# Your assignment
In the entries below, find the line with "p (restartPart_partSide p)" and the line with "exact (answerLine_partSide a p).trans (handFrame_partSide". Reproduce those two lines and every line between them exactly, and nothing more.

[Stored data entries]
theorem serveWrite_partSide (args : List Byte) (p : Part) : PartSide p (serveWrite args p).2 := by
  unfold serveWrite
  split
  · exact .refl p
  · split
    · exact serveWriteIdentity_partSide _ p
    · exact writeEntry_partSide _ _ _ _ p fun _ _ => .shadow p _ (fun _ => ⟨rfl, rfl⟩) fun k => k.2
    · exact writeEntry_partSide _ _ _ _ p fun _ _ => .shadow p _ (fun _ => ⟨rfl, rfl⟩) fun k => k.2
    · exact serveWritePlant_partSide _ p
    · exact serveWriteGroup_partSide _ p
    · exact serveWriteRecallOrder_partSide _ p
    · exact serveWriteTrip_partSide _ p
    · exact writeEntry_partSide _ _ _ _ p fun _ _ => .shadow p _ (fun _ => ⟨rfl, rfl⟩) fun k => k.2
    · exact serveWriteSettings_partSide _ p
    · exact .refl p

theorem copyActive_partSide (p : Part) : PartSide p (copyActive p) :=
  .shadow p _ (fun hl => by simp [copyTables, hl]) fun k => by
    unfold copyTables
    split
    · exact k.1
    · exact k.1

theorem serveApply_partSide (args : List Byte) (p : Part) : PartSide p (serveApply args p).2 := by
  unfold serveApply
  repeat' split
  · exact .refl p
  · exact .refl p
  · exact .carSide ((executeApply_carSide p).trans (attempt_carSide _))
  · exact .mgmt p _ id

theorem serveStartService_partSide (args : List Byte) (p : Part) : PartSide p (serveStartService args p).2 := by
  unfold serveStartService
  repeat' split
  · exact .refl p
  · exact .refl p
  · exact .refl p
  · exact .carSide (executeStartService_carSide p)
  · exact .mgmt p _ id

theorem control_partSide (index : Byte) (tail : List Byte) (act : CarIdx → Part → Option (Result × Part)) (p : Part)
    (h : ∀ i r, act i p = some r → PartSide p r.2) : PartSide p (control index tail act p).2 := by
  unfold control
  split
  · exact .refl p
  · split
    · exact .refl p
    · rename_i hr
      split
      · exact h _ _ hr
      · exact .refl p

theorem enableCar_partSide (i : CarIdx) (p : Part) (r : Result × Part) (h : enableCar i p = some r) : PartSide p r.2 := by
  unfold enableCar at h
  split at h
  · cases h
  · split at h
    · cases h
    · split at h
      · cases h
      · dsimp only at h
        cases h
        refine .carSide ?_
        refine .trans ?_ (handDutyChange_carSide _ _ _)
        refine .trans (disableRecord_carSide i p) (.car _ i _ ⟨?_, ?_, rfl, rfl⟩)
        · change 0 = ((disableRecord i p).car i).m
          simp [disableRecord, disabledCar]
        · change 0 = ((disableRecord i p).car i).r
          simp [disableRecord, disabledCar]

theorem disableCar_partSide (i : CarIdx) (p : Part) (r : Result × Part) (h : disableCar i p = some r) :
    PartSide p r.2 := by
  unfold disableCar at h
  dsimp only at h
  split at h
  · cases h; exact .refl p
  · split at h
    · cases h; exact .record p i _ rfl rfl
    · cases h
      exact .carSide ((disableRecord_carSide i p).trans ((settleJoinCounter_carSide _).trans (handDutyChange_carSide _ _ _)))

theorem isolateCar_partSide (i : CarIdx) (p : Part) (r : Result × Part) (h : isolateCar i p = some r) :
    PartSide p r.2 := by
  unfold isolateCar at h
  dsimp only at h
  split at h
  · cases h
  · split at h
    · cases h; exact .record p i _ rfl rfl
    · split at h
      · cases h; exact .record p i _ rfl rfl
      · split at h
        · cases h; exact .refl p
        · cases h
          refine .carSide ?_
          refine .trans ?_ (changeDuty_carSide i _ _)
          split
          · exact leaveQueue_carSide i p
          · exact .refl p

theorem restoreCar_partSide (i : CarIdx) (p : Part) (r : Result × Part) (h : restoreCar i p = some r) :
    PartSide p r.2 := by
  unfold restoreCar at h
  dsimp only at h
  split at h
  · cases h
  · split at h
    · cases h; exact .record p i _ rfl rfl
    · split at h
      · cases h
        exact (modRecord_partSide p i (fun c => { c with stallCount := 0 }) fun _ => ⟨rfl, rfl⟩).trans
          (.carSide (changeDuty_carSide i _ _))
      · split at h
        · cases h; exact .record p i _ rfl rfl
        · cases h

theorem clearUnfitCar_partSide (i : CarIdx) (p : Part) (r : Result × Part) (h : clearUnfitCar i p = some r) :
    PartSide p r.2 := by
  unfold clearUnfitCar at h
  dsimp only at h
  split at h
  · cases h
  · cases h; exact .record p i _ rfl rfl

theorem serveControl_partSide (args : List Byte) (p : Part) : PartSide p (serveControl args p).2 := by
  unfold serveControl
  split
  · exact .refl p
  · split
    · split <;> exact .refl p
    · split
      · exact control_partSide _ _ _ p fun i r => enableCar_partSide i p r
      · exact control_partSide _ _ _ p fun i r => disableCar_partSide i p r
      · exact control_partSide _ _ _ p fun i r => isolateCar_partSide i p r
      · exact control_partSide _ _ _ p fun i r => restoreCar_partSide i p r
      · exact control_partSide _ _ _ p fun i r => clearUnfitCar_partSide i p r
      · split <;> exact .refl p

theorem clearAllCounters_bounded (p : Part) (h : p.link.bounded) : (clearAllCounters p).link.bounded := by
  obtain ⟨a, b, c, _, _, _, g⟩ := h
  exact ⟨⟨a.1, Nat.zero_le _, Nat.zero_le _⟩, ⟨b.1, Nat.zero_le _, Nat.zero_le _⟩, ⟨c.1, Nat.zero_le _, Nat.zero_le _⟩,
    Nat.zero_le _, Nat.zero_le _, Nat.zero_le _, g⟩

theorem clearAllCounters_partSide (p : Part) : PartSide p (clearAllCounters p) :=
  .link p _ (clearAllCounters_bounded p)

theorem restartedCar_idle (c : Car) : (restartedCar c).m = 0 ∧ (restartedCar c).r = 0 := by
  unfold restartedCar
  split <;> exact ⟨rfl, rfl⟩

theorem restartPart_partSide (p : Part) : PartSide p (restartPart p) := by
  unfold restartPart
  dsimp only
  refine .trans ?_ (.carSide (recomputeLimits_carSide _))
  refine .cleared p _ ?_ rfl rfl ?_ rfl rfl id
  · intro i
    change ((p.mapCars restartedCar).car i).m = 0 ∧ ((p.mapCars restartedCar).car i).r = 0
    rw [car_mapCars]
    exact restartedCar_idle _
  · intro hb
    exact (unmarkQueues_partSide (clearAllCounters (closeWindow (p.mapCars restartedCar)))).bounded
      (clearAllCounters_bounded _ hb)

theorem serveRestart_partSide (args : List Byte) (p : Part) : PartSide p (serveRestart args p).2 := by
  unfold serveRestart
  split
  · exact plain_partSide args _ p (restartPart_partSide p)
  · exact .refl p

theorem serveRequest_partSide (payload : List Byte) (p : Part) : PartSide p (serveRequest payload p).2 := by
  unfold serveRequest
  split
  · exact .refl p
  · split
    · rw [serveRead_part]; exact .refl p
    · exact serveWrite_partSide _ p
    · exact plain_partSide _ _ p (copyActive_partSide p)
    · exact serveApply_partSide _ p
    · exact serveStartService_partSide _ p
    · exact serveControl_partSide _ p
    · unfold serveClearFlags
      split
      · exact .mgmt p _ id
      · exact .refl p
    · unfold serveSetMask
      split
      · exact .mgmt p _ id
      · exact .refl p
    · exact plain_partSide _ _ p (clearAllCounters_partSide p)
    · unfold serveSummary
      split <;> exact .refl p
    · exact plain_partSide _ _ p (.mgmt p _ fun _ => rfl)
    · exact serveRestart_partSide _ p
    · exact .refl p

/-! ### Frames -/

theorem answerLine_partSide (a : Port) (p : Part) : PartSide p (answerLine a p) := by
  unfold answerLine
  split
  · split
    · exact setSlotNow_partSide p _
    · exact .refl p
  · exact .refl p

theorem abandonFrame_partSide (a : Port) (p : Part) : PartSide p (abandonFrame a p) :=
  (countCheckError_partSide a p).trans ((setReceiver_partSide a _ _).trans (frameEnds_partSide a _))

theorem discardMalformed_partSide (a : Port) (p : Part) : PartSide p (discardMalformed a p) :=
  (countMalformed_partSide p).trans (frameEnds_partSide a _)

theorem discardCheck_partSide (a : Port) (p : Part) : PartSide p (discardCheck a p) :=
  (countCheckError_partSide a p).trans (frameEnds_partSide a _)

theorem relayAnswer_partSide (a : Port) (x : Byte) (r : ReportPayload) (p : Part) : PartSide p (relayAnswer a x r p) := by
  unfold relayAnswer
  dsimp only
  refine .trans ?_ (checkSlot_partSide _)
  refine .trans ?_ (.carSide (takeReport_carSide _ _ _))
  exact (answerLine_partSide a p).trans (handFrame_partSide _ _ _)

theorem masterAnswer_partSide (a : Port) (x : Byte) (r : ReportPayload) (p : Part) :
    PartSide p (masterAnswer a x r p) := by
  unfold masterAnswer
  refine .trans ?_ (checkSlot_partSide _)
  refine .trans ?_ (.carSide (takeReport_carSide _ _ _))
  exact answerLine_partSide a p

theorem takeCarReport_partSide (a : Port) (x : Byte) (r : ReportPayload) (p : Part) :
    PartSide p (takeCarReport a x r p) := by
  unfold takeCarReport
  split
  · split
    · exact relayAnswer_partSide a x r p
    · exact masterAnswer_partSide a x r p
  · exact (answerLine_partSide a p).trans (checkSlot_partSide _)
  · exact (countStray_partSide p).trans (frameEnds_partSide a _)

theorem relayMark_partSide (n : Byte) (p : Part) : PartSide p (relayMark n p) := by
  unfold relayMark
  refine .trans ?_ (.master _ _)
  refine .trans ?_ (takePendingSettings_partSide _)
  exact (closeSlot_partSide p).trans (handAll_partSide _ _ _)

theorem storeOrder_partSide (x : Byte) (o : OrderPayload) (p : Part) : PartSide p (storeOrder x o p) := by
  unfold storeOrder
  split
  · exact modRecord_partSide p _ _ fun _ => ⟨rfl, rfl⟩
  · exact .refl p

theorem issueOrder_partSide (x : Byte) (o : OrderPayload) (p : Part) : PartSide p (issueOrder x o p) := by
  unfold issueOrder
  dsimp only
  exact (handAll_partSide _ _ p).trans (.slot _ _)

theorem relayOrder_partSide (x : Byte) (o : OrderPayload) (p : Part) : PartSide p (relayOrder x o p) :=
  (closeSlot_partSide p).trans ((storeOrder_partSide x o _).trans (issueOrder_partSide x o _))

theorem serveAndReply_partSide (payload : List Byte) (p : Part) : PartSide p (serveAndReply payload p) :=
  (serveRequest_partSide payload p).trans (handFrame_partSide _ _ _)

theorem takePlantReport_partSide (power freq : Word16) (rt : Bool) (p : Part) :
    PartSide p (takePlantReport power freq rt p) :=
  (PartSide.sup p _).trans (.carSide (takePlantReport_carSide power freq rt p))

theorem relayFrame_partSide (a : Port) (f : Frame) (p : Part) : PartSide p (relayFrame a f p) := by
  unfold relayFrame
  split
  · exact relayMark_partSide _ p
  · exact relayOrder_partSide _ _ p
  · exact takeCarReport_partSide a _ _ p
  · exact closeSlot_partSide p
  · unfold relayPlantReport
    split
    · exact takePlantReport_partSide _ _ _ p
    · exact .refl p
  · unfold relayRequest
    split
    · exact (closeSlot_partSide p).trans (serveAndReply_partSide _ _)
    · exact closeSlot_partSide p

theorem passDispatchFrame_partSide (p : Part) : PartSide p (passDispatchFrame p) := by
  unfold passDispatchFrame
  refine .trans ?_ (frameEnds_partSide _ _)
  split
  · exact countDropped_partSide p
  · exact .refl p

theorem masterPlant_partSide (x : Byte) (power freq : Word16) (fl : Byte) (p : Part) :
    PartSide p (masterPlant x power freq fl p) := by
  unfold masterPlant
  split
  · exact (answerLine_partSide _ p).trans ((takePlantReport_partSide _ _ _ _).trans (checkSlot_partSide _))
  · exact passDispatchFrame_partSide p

# Answer to this exercise
  · exact plain_partSide args _ p (restartPart_partSide p)
  · exact .refl p

theorem serveRequest_partSide (payload : List Byte) (p : Part) : PartSide p (serveRequest payload p).2 := by
  unfold serveRequest
  split
  · exact .refl p
  · split
    · rw [serveRead_part]; exact .refl p
    · exact serveWrite_partSide _ p
    · exact plain_partSide _ _ p (copyActive_partSide p)
    · exact serveApply_partSide _ p
    · exact serveStartService_partSide _ p
    · exact serveControl_partSide _ p
    · unfold serveClearFlags
      split
      · exact .mgmt p _ id
      · exact .refl p
    · unfold serveSetMask
      split
      · exact .mgmt p _ id
      · exact .refl p
    · exact plain_partSide _ _ p (clearAllCounters_partSide p)
    · unfold serveSummary
      split <;> exact .refl p
    · exact plain_partSide _ _ p (.mgmt p _ fun _ => rfl)
    · exact serveRestart_partSide _ p
    · exact .refl p

/-! ### Frames -/

theorem answerLine_partSide (a : Port) (p : Part) : PartSide p (answerLine a p) := by
  unfold answerLine
  split
  · split
    · exact setSlotNow_partSide p _
    · exact .refl p
  · exact .refl p

theorem abandonFrame_partSide (a : Port) (p : Part) : PartSide p (abandonFrame a p) :=
  (countCheckError_partSide a p).trans ((setReceiver_partSide a _ _).trans (frameEnds_partSide a _))

theorem discardMalformed_partSide (a : Port) (p : Part) : PartSide p (discardMalformed a p) :=
  (countMalformed_partSide p).trans (frameEnds_partSide a _)

theorem discardCheck_partSide (a : Port) (p : Part) : PartSide p (discardCheck a p) :=
  (countCheckError_partSide a p).trans (frameEnds_partSide a _)

theorem relayAnswer_partSide (a : Port) (x : Byte) (r : ReportPayload) (p : Part) : PartSide p (relayAnswer a x r p) := by
  unfold relayAnswer
  dsimp only
  refine .trans ?_ (checkSlot_partSide _)
  refine .trans ?_ (.carSide (takeReport_carSide _ _ _))
  exact (answerLine_partSide a p).trans (handFrame_partSide _ _ _)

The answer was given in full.